Records for the exercise section start
-- ==== Sys2Proof/Machine/RegMapNet.lean ====
section
/-! DEFINITION. Register and field names of blocks ETH, T1S, NMG, LCL, EVR, BIST, UPD: each register is its data-space address (R22 base + heading offset)
and its heading's reset value; each field is its bits in its register's table. -/
namespace Sys2Proof.Machine.Reg
open Sys2Proof

/-- ETH_CFG, offset 0x0000 of ETH. -/
def ETH_CFG : Rg := ⟨0x40380000, 0x0⟩
def ETH_CFG_ip4 : Fd := ⟨ETH_CFG, 31, 31⟩
def ETH_CFG_ip6 : Fd := ⟨ETH_CFG, 30, 30⟩
/-- ETH_IP4, offset 0x0004 of ETH. -/
def ETH_IP4 : Rg := ⟨0x40380004, 0x0⟩
def ETH_IP4_addr : Fd := ⟨ETH_IP4, 31, 0⟩
/-- ETH_IP6w, offset 0x0010 of ETH. -/
def ETH_IP6 (w : Nat) : Rg := ⟨0x40380010 + 0x4 * w, 0x0⟩
def ETH_IP6_addr (w : Nat) : Fd := ⟨(ETH_IP6 w), 31, 0⟩
/-- ETH_Pn_CTRL, offset 0x0100 of ETH. -/
def ETH_P_CTRL (n : Nat) : Rg := ⟨0x40380100 + 0x20 * n, 0x0⟩
def ETH_P_CTRL_en (n : Nat) : Fd := ⟨(ETH_P_CTRL n), 31, 31⟩
def ETH_P_CTRL_master (n : Nat) : Fd := ⟨(ETH_P_CTRL n), 30, 30⟩
def ETH_P_CTRL_untag (n : Nat) : Fd := ⟨(ETH_P_CTRL n), 29, 29⟩
def ETH_P_CTRL_pcp (n : Nat) : Fd := ⟨(ETH_P_CTRL n), 28, 26⟩
def ETH_P_CTRL_vid (n : Nat) : Fd := ⟨(ETH_P_CTRL n), 11, 0⟩
/-- ETH_Pn_STATUS, offset 0x0104 of ETH. -/
def ETH_P_STATUS (n : Nat) : Rg := ⟨0x40380104 + 0x20 * n, 0x0⟩
def ETH_P_STATUS_state (n : Nat) : Fd := ⟨(ETH_P_STATUS n), 31, 30⟩
def ETH_P_STATUS_downs (n : Nat) : Fd := ⟨(ETH_P_STATUS n), 15, 0⟩
/-- ETH_Pn_COUNT, offset 0x0108 of ETH. -/
def ETH_P_COUNT (n : Nat) : Rg := ⟨0x40380108 + 0x20 * n, 0x0⟩
def ETH_P_COUNT_fcs (n : Nat) : Fd := ⟨(ETH_P_COUNT n), 31, 16⟩
def ETH_P_COUNT_drop (n : Nat) : Fd := ⟨(ETH_P_COUNT n), 15, 0⟩
/-- T1S_Sn_CTRL, offset 0x0000 of T1S. -/
def T1S_S_CTRL (n : Nat) : Rg := ⟨0x40390000 + 0x100 * n, 0x820⟩
def T1S_S_CTRL_en (n : Nat) : Fd := ⟨(T1S_S_CTRL n), 31, 31⟩
def T1S_S_CTRL_plca (n : Nat) : Fd := ⟨(T1S_S_CTRL n), 30, 30⟩
def T1S_S_CTRL_rxev (n : Nat) : Fd := ⟨(T1S_S_CTRL n), 29, 29⟩
def T1S_S_CTRL_txev (n : Nat) : Fd := ⟨(T1S_S_CTRL n), 28, 28⟩
def T1S_S_CTRL_nodeid (n : Nat) : Fd := ⟨(T1S_S_CTRL n), 23, 16⟩
def T1S_S_CTRL_nodecnt (n : Nat) : Fd := ⟨(T1S_S_CTRL n), 15, 8⟩
def T1S_S_CTRL_to (n : Nat) : Fd := ⟨(T1S_S_CTRL n), 7, 0⟩
/-- T1S_Sn_STATUS, offset 0x0004 of T1S. -/
def T1S_S_STATUS (n : Nat) : Rg := ⟨0x40390004 + 0x100 * n, 0x0⟩
def T1S_S_STATUS_state (n : Nat) : Fd := ⟨(T1S_S_STATUS n), 31, 30⟩
def T1S_S_STATUS_plcaok (n : Nat) : Fd := ⟨(T1S_S_STATUS n), 29, 29⟩
def T1S_S_STATUS_pend (n : Nat) : Fd := ⟨(T1S_S_STATUS n), 27, 24⟩
def T1S_S_STATUS_drop (n : Nat) : Fd := ⟨(T1S_S_STATUS n), 23, 16⟩
def T1S_S_STATUS_get (n : Nat) : Fd := ⟨(T1S_S_STATUS n), 12, 8⟩
def T1S_S_STATUS_fill (n : Nat) : Fd := ⟨(T1S_S_STATUS n), 4, 0⟩
/-- T1S_Sn_CMD, offset 0x0008 of T1S. -/
def T1S_S_CMD (n : Nat) : Rg := ⟨0x40390008 + 0x100 * n, 0x0⟩
def T1S_S_CMD_op (n : Nat) : Fd := ⟨(T1S_S_CMD n), 31, 28⟩
def T1S_S_CMD_arg (n : Nat) : Fd := ⟨(T1S_S_CMD n), 4, 0⟩
/-- NMG_AWAKE, offset 0x0000 of NMG. -/
def NMG_AWAKE : Rg := ⟨0x403a0000, 0x0⟩
def NMG_AWAKE_awake : Fd := ⟨NMG_AWAKE, 21, 0⟩
/-- NMG_BUSb_CFG, offset 0x0100 of NMG. -/
def NMG_BUS_CFG (b : Nat) : Rg := ⟨0x403a0100 + 0x20 * b, resetNmgCfg b⟩
def NMG_BUS_CFG_en (b : Nat) : Fd := ⟨(NMG_BUS_CFG b), 31, 31⟩
def NMG_BUS_CFG_pin (b : Nat) : Fd := ⟨(NMG_BUS_CFG b), 29, 28⟩
def NMG_BUS_CFG_wake (b : Nat) : Fd := ⟨(NMG_BUS_CFG b), 27, 27⟩
def NMG_BUS_CFG_any (b : Nat) : Fd := ⟨(NMG_BUS_CFG b), 26, 26⟩
def NMG_BUS_CFG_filt (b : Nat) : Fd := ⟨(NMG_BUS_CFG b), 23, 16⟩
/-- NMG_BUSb_TIME, offset 0x0104 of NMG. -/
def NMG_BUS_TIME (b : Nat) : Rg := ⟨0x403a0104 + 0x20 * b, resetNmgTime b⟩
def NMG_BUS_TIME_sleep (b : Nat) : Fd := ⟨(NMG_BUS_TIME b), 31, 16⟩
def NMG_BUS_TIME_kper (b : Nat) : Fd := ⟨(NMG_BUS_TIME b), 15, 0⟩
/-- NMG_BUSb_KAID, offset 0x0108 of NMG. -/
def NMG_BUS_KAID (b : Nat) : Rg := ⟨0x403a0108 + 0x20 * b, 0x0⟩
def NMG_BUS_KAID_xtd (b : Nat) : Fd := ⟨(NMG_BUS_KAID b), 29, 29⟩
def NMG_BUS_KAID_id (b : Nat) : Fd := ⟨(NMG_BUS_KAID b), 28, 0⟩
/-- NMG_BUSb_KAMASK, offset 0x010c of NMG. -/
def NMG_BUS_KAMASK (b : Nat) : Rg := ⟨0x403a010c + 0x20 * b, 0x0⟩
def NMG_BUS_KAMASK_xtdm (b : Nat) : Fd := ⟨(NMG_BUS_KAMASK b), 29, 29⟩
def NMG_BUS_KAMASK_mask (b : Nat) : Fd := ⟨(NMG_BUS_KAMASK b), 28, 0⟩
/-- NMG_BUSb_KATX, offset 0x0110 of NMG. -/
def NMG_BUS_KATX (b : Nat) : Rg := ⟨0x403a0110 + 0x20 * b, 0x0⟩
def NMG_BUS_KATX_buf (b : Nat) : Fd := ⟨(NMG_BUS_KATX b), 5, 0⟩
/-- NMG_BUSb_NEED, offset 0x0114 of NMG. -/
def NMG_BUS_NEED (b : Nat) : Rg := ⟨0x403a0114 + 0x20 * b, 0x0⟩
def NMG_BUS_NEED_votes (b : Nat) : Fd := ⟨(NMG_BUS_NEED b), 31, 0⟩
/-- NMG_BUSb_STATE, offset 0x0118 of NMG. -/
def NMG_BUS_STATE (b : Nat) : Rg := ⟨0x403a0118 + 0x20 * b, 0x0⟩
def NMG_BUS_STATE_state (b : Nat) : Fd := ⟨(NMG_BUS_STATE b), 31, 30⟩
def NMG_BUS_STATE_need (b : Nat) : Fd := ⟨(NMG_BUS_STATE b), 29, 29⟩
def NMG_BUS_STATE_seen (b : Nat) : Fd := ⟨(NMG_BUS_STATE b), 28, 28⟩
def NMG_BUS_STATE_remain (b : Nat) : Fd := ⟨(NMG_BUS_STATE b), 27, 16⟩
def NMG_BUS_STATE_wakes (b : Nat) : Fd := ⟨(NMG_BUS_STATE b), 15, 12⟩
def NMG_BUS_STATE_falsewake (b : Nat) : Fd := ⟨(NMG_BUS_STATE b), 11, 8⟩
def NMG_BUS_STATE_lonely (b : Nat) : Fd := ⟨(NMG_BUS_STATE b), 7, 4⟩
def NMG_BUS_STATE_rejects (b : Nat) : Fd := ⟨(NMG_BUS_STATE b), 3, 0⟩
/-- LCL_SPI, offset 0x0000 of LCL. -/
def LCL_SPI : Rg := ⟨0x403b0000, 0x0⟩
def LCL_SPI_en : Fd := ⟨LCL_SPI, 31, 31⟩
def LCL_SPI_waiting : Fd := ⟨LCL_SPI, 18, 16⟩
def LCL_SPI_crcerr : Fd := ⟨LCL_SPI, 15, 8⟩
def LCL_SPI_discards : Fd := ⟨LCL_SPI, 7, 0⟩
/-- LCL_I2Cn_CFG, offset 0x0100 of LCL. -/
def LCL_I2C_CFG (n : Nat) : Rg := ⟨0x403b0100 + 0x40 * n, 0xa⟩
def LCL_I2C_CFG_en (n : Nat) : Fd := ⟨(LCL_I2C_CFG n), 31, 31⟩
def LCL_I2C_CFG_speed (n : Nat) : Fd := ⟨(LCL_I2C_CFG n), 30, 29⟩
def LCL_I2C_CFG_tmo (n : Nat) : Fd := ⟨(LCL_I2C_CFG n), 7, 0⟩
/-- LCL_I2Cn_CMD, offset 0x0104 of LCL. -/
def LCL_I2C_CMD (n : Nat) : Rg := ⟨0x403b0104 + 0x40 * n, 0x0⟩
def LCL_I2C_CMD_go (n : Nat) : Fd := ⟨(LCL_I2C_CMD n), 31, 31⟩
def LCL_I2C_CMD_addr (n : Nat) : Fd := ⟨(LCL_I2C_CMD n), 30, 24⟩
def LCL_I2C_CMD_wlen (n : Nat) : Fd := ⟨(LCL_I2C_CMD n), 21, 16⟩
def LCL_I2C_CMD_rlen (n : Nat) : Fd := ⟨(LCL_I2C_CMD n), 13, 8⟩
/-- LCL_I2Cn_STATUS, offset 0x0108 of LCL. -/
def LCL_I2C_STATUS (n : Nat) : Rg := ⟨0x403b0108 + 0x40 * n, 0x0⟩
def LCL_I2C_STATUS_busy (n : Nat) : Fd := ⟨(LCL_I2C_STATUS n), 31, 31⟩
def LCL_I2C_STATUS_result (n : Nat) : Fd := ⟨(LCL_I2C_STATUS n), 27, 24⟩
def LCL_I2C_STATUS_nbyte (n : Nat) : Fd := ⟨(LCL_I2C_STATUS n), 13, 8⟩
def LCL_I2C_STATUS_count (n : Nat) : Fd := ⟨(LCL_I2C_STATUS n), 7, 0⟩
/-- LCL_I2Cn_DATAw, offset 0x0120 of LCL. -/
def LCL_I2C_DATA (n w : Nat) : Rg := ⟨0x403b0120 + 0x40 * n + 0x4 * w, 0x0⟩
def LCL_I2C_DATA_data (n w : Nat) : Fd := ⟨(LCL_I2C_DATA n w), 31, 0⟩
/-- EVR_STATUS, offset 0x0000 of EVR. -/
def EVR_STATUS : Rg := ⟨0x40080000, 0x0⟩
def EVR_STATUS_flushing : Fd := ⟨EVR_STATUS, 31, 31⟩
def EVR_STATUS_loss : Fd := ⟨EVR_STATUS, 30, 30⟩
def EVR_STATUS_calsrc : Fd := ⟨EVR_STATUS, 29, 28⟩
def EVR_STATUS_unflushed : Fd := ⟨EVR_STATUS, 16, 0⟩
/-- EVR_CMD, offset 0x0004 of EVR. -/
def EVR_CMD : Rg := ⟨0x40080004, 0x0⟩
def EVR_CMD_op : Fd := ⟨EVR_CMD, 31, 28⟩
/-- EVR_NEWEST, offset 0x0008 of EVR. -/
def EVR_NEWEST : Rg := ⟨0x40080008, 0x0⟩
def EVR_NEWEST_seq : Fd := ⟨EVR_NEWEST, 31, 0⟩
/-- EVR_FLUSHED, offset 0x000c of EVR. -/
def EVR_FLUSHED : Rg := ⟨0x4008000c, 0x0⟩
def EVR_FLUSHED_seq : Fd := ⟨EVR_FLUSHED, 31, 0⟩
/-- EVR_PAGE, offset 0x0010 of EVR. -/
def EVR_PAGE : Rg := ⟨0x40080010, 0x0⟩
def EVR_PAGE_n : Fd := ⟨EVR_PAGE, 31, 0⟩
/-- EVR_LOST, offset 0x0014 of EVR. -/
def EVR_LOST : Rg := ⟨0x40080014, 0x0⟩
def EVR_LOST_count : Fd := ⟨EVR_LOST, 15, 0⟩
/-- EVR_CAL_LO, offset 0x0018 of EVR. -/
def EVR_CAL_LO : Rg := ⟨0x40080018, 0x0⟩
def EVR_CAL_LO_ms : Fd := ⟨EVR_CAL_LO, 31, 0⟩
/-- EVR_CAL_HI, offset 0x001c of EVR. -/
def EVR_CAL_HI : Rg := ⟨0x4008001c, 0x0⟩
def EVR_CAL_HI_go : Fd := ⟨EVR_CAL_HI, 31, 31⟩
def EVR_CAL_HI_ms : Fd := ⟨EVR_CAL_HI, 15, 0⟩
/-- EVR_OPSEC, offset 0x0020 of EVR. -/
def EVR_OPSEC : Rg := ⟨0x40080020, 0⟩
def EVR_OPSEC_sec : Fd := ⟨EVR_OPSEC, 31, 0⟩
/-- EVR_UTCOFF, offset 0x0024 of EVR. -/
def EVR_UTCOFF : Rg := ⟨0x40080024, 0x25⟩
def EVR_UTCOFF_sec : Fd := ⟨EVR_UTCOFF, 15, 0⟩
/-- EVR_PADDR, offset 0x0100 of EVR. -/
def EVR_PADDR : Rg := ⟨0x40080100, 0x0⟩
def EVR_PADDR_addr : Fd := ⟨EVR_PADDR, 31, 0⟩
/-- EVR_POST, offset 0x0104 of EVR. -/
def EVR_POST : Rg := ⟨0x40080104, 0x0⟩
def EVR_POST_code : Fd := ⟨EVR_POST, 23, 16⟩
def EVR_POST_len : Fd := ⟨EVR_POST, 7, 0⟩
/-- EVR_PRES, offset 0x0108 of EVR. -/
def EVR_PRES : Rg := ⟨0x40080108, 0x0⟩
def EVR_PRES_result : Fd := ⟨EVR_PRES, 31, 30⟩
/-- EVR_PSEQ, offset 0x010c of EVR. -/
def EVR_PSEQ : Rg := ⟨0x4008010c, 0x0⟩
def EVR_PSEQ_seq : Fd := ⟨EVR_PSEQ, 31, 0⟩
/-- BIST_VERDICT, offset 0x0000 of BIST. -/
def BIST_VERDICT : Rg := ⟨0x400a0000, 0⟩
def BIST_VERDICT_kind : Fd := ⟨BIST_VERDICT, 31, 30⟩
def BIST_VERDICT_result : Fd := ⟨BIST_VERDICT, 29, 27⟩
def BIST_VERDICT_origin : Fd := ⟨BIST_VERDICT, 26, 26⟩
def BIST_VERDICT_nfail : Fd := ⟨BIST_VERDICT, 23, 16⟩
def BIST_VERDICT_lfail : Fd := ⟨BIST_VERDICT, 12, 0⟩
/-- BIST_VCYCLES, offset 0x0004 of BIST. -/
def BIST_VCYCLES : Rg := ⟨0x400a0004, 0⟩
def BIST_VCYCLES_cycles : Fd := ⟨BIST_VCYCLES, 31, 0⟩
/-- BIST_PREV, offset 0x0008 of BIST. -/
def BIST_PREV : Rg := ⟨0x400a0008, 0⟩
def BIST_PREV_verdict : Fd := ⟨BIST_PREV, 31, 0⟩
/-- BIST_CFG, offset 0x000c of BIST. -/
def BIST_CFG : Rg := ⟨0x400a000c, 0x80000000⟩
def BIST_CFG_offtest : Fd := ⟨BIST_CFG, 31, 31⟩
def BIST_CFG_nextfull : Fd := ⟨BIST_CFG, 30, 30⟩
/-- BIST_REPAIR, offset 0x0010 of BIST. -/
def BIST_REPAIR : Rg := ⟨0x400a0010, 0⟩
def BIST_REPAIR_entries : Fd := ⟨BIST_REPAIR, 24, 16⟩
/-- BIST_FAILk_ADDR, offset 0x0100 of BIST. -/
def BIST_FAIL_ADDR (k : Nat) : Rg := ⟨0x400a0100 + 0x8 * k, 0⟩
def BIST_FAIL_ADDR_addr (k : Nat) : Fd := ⟨(BIST_FAIL_ADDR k), 31, 0⟩
/-- BIST_FAILk_INFO, offset 0x0104 of BIST. -/
def BIST_FAIL_INFO (k : Nat) : Rg := ⟨0x400a0104 + 0x8 * k, 0⟩
def BIST_FAIL_INFO_valid (k : Nat) : Fd := ⟨(BIST_FAIL_INFO k), 31, 31⟩
def BIST_FAIL_INFO_repaired (k : Nat) : Fd := ⟨(BIST_FAIL_INFO k), 30, 30⟩
def BIST_FAIL_INFO_mem (k : Nat) : Fd := ⟨(BIST_FAIL_INFO k), 27, 24⟩
def BIST_FAIL_INFO_inst (k : Nat) : Fd := ⟨(BIST_FAIL_INFO k), 23, 16⟩
def BIST_FAIL_INFO_bit (k : Nat) : Fd := ⟨(BIST_FAIL_INFO k), 6, 0⟩
/-- UPD_STATUS, offset 0x0000 of UPD. -/
def UPD_STATUS : Rg := ⟨0x40090000, 0⟩
def UPD_STATUS_bank1 : Fd := ⟨UPD_STATUS, 31, 29⟩
def UPD_STATUS_bank0 : Fd := ⟨UPD_STATUS, 28, 26⟩
def UPD_STATUS_active : Fd := ⟨UPD_STATUS, 25, 25⟩
def UPD_STATUS_fail : Fd := ⟨UPD_STATUS, 24, 23⟩
def UPD_STATUS_trial : Fd := ⟨UPD_STATUS, 22, 22⟩
def UPD_STATUS_trleft : Fd := ⟨UPD_STATUS, 19, 8⟩
def UPD_STATUS_tenant : Fd := ⟨UPD_STATUS, 7, 0⟩
/-- UPD_CMD, offset 0x0004 of UPD. -/
def UPD_CMD : Rg := ⟨0x40090004, 0x0⟩
def UPD_CMD_op : Fd := ⟨UPD_CMD, 31, 28⟩
def UPD_CMD_kind : Fd := ⟨UPD_CMD, 11, 10⟩
def UPD_CMD_arg : Fd := ⟨UPD_CMD, 9, 0⟩
/-- UPD_CMD_RESULT, offset 0x0008 of UPD. -/
def UPD_CMD_RESULT : Rg := ⟨0x40090008, 0x0⟩
def UPD_CMD_RESULT_busy : Fd := ⟨UPD_CMD_RESULT, 31, 31⟩
def UPD_CMD_RESULT_seq : Fd := ⟨UPD_CMD_RESULT, 15, 8⟩
def UPD_CMD_RESULT_code : Fd := ⟨UPD_CMD_RESULT, 3, 0⟩
/-- UPD_ARG, offset 0x000c of UPD. -/
def UPD_ARG : Rg := ⟨0x4009000c, 0x0⟩
def UPD_ARG_addr : Fd := ⟨UPD_ARG, 31, 0⟩
/-- UPD_CFG, offset 0x0010 of UPD. -/
def UPD_CFG : Rg := ⟨0x40090010, 0x0001000a⟩
def UPD_CFG_zlp : Fd := ⟨UPD_CFG, 31, 16⟩
def UPD_CFG_trial : Fd := ⟨UPD_CFG, 7, 0⟩
/-- UPD_STAGE, offset 0x0014 of UPD. -/
def UPD_STAGE : Rg := ⟨0x40090014, 0⟩
def UPD_STAGE_total : Fd := ⟨UPD_STAGE, 21, 12⟩
def UPD_STAGE_have : Fd := ⟨UPD_STAGE, 9, 0⟩
/-- UPD_ROLLt, offset 0x0100 of UPD. -/
def UPD_ROLL (t : Nat) : Rg := ⟨0x40090100 + 0x4 * t, 0⟩
def UPD_ROLL_version (t : Nat) : Fd := ⟨(UPD_ROLL t), 15, 0⟩
/-- UPD_SETADDR, offset 0x0200 of UPD. -/
def UPD_SETADDR : Rg := ⟨0x40090200, 0x0⟩
def UPD_SETADDR_addr : Fd := ⟨UPD_SETADDR, 31, 0⟩
/-- UPD_SETCMD, offset 0x0204 of UPD. -/
def UPD_SETCMD : Rg := ⟨0x40090204, 0x0⟩
def UPD_SETCMD_offset : Fd := ⟨UPD_SETCMD, 29, 16⟩
def UPD_SETCMD_len : Fd := ⟨UPD_SETCMD, 8, 0⟩
/-- UPD_SETRES, offset 0x0208 of UPD. -/
def UPD_SETRES : Rg := ⟨0x40090208, 0x0⟩
def UPD_SETRES_result : Fd := ⟨UPD_SETRES, 31, 30⟩

end Sys2Proof.Machine.Reg
end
Records for the exercise section end
▶ **Assignment**: Your task is to retype the entries verbatim, starting with the line that holds "def UPD_CMD_RESULT_code : Fd" and stopping after the line that holds "def UPD_SETCMD_offset : Fd".

▶ **Written solution**:
def UPD_CMD_RESULT_code : Fd := ⟨UPD_CMD_RESULT, 3, 0⟩
/-- UPD_ARG, offset 0x000c of UPD. -/
def UPD_ARG : Rg := ⟨0x4009000c, 0x0⟩
def UPD_ARG_addr : Fd := ⟨UPD_ARG, 31, 0⟩
/-- UPD_CFG, offset 0x0010 of UPD. -/
def UPD_CFG : Rg := ⟨0x40090010, 0x0001000a⟩
def UPD_CFG_zlp : Fd := ⟨UPD_CFG, 31, 16⟩
def UPD_CFG_trial : Fd := ⟨UPD_CFG, 7, 0⟩
/-- UPD_STAGE, offset 0x0014 of UPD. -/
def UPD_STAGE : Rg := ⟨0x40090014, 0⟩
def UPD_STAGE_total : Fd := ⟨UPD_STAGE, 21, 12⟩
def UPD_STAGE_have : Fd := ⟨UPD_STAGE, 9, 0⟩
/-- UPD_ROLLt, offset 0x0100 of UPD. -/
def UPD_ROLL (t : Nat) : Rg := ⟨0x40090100 + 0x4 * t, 0⟩
def UPD_ROLL_version (t : Nat) : Fd := ⟨(UPD_ROLL t), 15, 0⟩
/-- UPD_SETADDR, offset 0x0200 of UPD. -/
def UPD_SETADDR : Rg := ⟨0x40090200, 0x0⟩
def UPD_SETADDR_addr : Fd := ⟨UPD_SETADDR, 31, 0⟩
/-- UPD_SETCMD, offset 0x0204 of UPD. -/
def UPD_SETCMD : Rg := ⟨0x40090204, 0x0⟩
def UPD_SETCMD_offset : Fd := ⟨UPD_SETCMD, 29, 16⟩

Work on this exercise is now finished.